Yesterday, Abbeville city and Alabama state officials held a press conference at the Henry County Courthouse to express their sympathy for Recy Taylor, 91, a former Abbeville resident who was gang raped there by seven white men in 1944. But the officials made clear the apologies were personal rather than on behalf of the city or state. That leaves Taylor and her family still awaiting some modicum of justice for an assault that, then and now, has become a symbol for untold numbers of rapes southern black women suffered throughout the Jim Crow era.
Last week, I reported for Colorlines on a building effort, led by Taylor’s family, to win an apology for the failure to meaningfully investigate and prosecute her assailants.
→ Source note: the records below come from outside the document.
theorem declineReason_passes (armed : (s.setup i).armed = true) (control : (s.setup i).powerControl = true)
    (idle : seqBusy (s.slot i).seq.state = false) (remote : s.localPassing i = false)
    (budget : windowCount (s.slot i).recovery.window < (s.setup i).recoveryLimit)
    (fresh : req.quote = (s.slot i).record.bootCount)
    (lines : linesEnabled (recoveryStep req.action) (s.setup i) (s.profile (s.setup i).profile) = true)
    (on : req.action = .reset → (s.slot i).record.observed = .on) : declineReason i req s = none := by
  unfold declineReason
  simp only [recoveryStep_reset, armed, control, idle, remote, fresh, lines, Bool.not_true, Bool.false_eq_true, if_false,
    ne_eq, not_true]
  have started : ¬ (req.action = .reset ∧ ¬ (s.slot i).record.observed = .on) := fun h => h.2 (on h.1)
  rw [if_neg (not_le.mpr budget), if_neg started]

theorem declineReason_waiting {rest : List RecoveryRequest} :
    declineReason i req (modRecovery i (fun x => { x with waiting := rest }) s) = declineReason i req s := by
  unfold declineReason State.localPassing modRecovery
  rw [modSlot_slot_same]
  rfl

theorem declineRecovery_eq {rest : List RecoveryRequest} {why : DeclineReason} :
    declineRecovery i req why (modRecovery i (fun x => { x with waiting := rest }) s) =
      (s.notify (some i) (.recoveryDeclined req.action req.source req.watch why)).modSlot i fun x => { x with
        recovery := { x.recovery with waiting := rest }
        counters := { x.counters with recoveriesDeclined := bump x.counters.recoveriesDeclined } } := by
  unfold declineRecovery modRecovery State.count
  rw [← modSlot_notify, modSlot_modSlot]

theorem exec_recovery_declined {rest : List RecoveryRequest} {why : DeclineReason}
    (waiting : (s.slot i).recovery.waiting = req :: rest) (declined : declineReason i req s = some why) :
    exec (.recoveryRequestTaken i) s =
      .next (declineRecovery i req why (modRecovery i (fun x => { x with waiting := rest }) s)) := by
  refine congrArg Host.Outcome.next ?_
  rw [waiting]
  dsimp only
  rw [declineReason_waiting, declined]

theorem exec_recovery_started {rest : List RecoveryRequest} (waiting : (s.slot i).recovery.waiting = req :: rest)
    (passes : declineReason i req s = none) : exec (.recoveryRequestTaken i) s =
      .next (startRecovery i req (modRecovery i (fun x => { x with waiting := rest }) s)) := by
  refine congrArg Host.Outcome.next ?_
  rw [waiting]
  dsimp only
  rw [declineReason_waiting, passes]

/-- Settles O20. -/
theorem recoveryDecided : Obligations.RecoveryDecided := by
  unfold Obligations.RecoveryDecided
  intro i req rest s x c left w waiting
  refine ⟨fun armed control idle remote budget fresh lines on => ?_, ?_⟩
  · refine ⟨accept i (recoveryStep req.action) (.recovery req.source) c.profile
      (s.modSlot i (recoveryTaken req rest w)), ?_⟩
    have runs := exec_recovery_started waiting (declineReason_passes armed control idle remote budget fresh lines on)
    rw [startRecovery_eq] at runs
    set t := s.modSlot i (recoveryTaken req rest w) with taken
    have slot : t.slot i = recoveryTaken req rest w x := modSlot_slot_same
    obtain ⟨⟨only, recovery, pending, started, counted⟩, still⟩ := run_recovery (i := i)
      (s := t.modSlot i (acceptedSlot (recoveryStep req.action) t.now)) (act := req.action)
      (r := acceptedRecord (recoveryStep req.action) (.recovery req.source) c.profile i t)
      (p := t.profile c.profile) (obs := (t.slot i).record.observed) (by rw [modSlot_slot_same]; rfl)
    obtain ⟨recovery', pending', started', counted'⟩ : StartKept (acceptedSlot (recoveryStep req.action) t.now (t.slot i))
        ((accept i (recoveryStep req.action) (.recovery req.source) c.profile t).slot i) := by
      rw [accept_runs, ← modSlot_slot_same (s := t) (f := acceptedSlot (recoveryStep req.action) t.now)]
      exact ⟨recovery, pending, started, counted⟩
    rw [slot] at recovery' pending' started' counted'
    refine ⟨?_, runs, recovery', pending', started', counted', fun q record => ?_⟩
    · rw [accept_runs]
      exact onlySlot_trans (onlySlot_trans onlySlot_modSlot onlySlot_modSlot) only
    · rw [accept_runs] at record
      exact still q record
  · intro tests before after test split passed failed
    rw [exec_recovery_declined (why := test.2) waiting (declineReason_first (by
      have eq : recoveryTests i req s = before ++ test :: after := split
      rw [eq]
      exact firstOf_append failed before passed))]
    exact congrArg Host.Outcome.next declineRecovery_eq

end Sys2Proof.Machine
end

section
/-! PROOFS. What the fetch path leaves of the units, the detach, and the eject with what the slot's sequencer
hears of it (R113, R141, R142, R158). -/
Local TV station WTVY reports on Monday’s press conference:
Public officials are now giving the victim and her family personal apologies for the events of that era.
“I open my heart up and say that I am deeply sorry for what happened,” says AL Representative Dexter Grimsley.
“Anytime one of our residents whether past or present feels pain or feels victimized we certainly want to offer that apology,” says Abbeville Mayor Ryan Blalock.
Following the press conference, Taylor’s brother Robert Corbitt told me by phone, “While I’m pleased with the mayor’s apology, it’s nothing official. We were looking for an official one from the city, the state and the county.”
“I did hear the representative say he was gonna get a resolution in to the state,” Corbitt said, “but I never heard the mayor say that he was going to present it to the city council. He just said it must come from the city council. He never said anything about when he was gonna do it.”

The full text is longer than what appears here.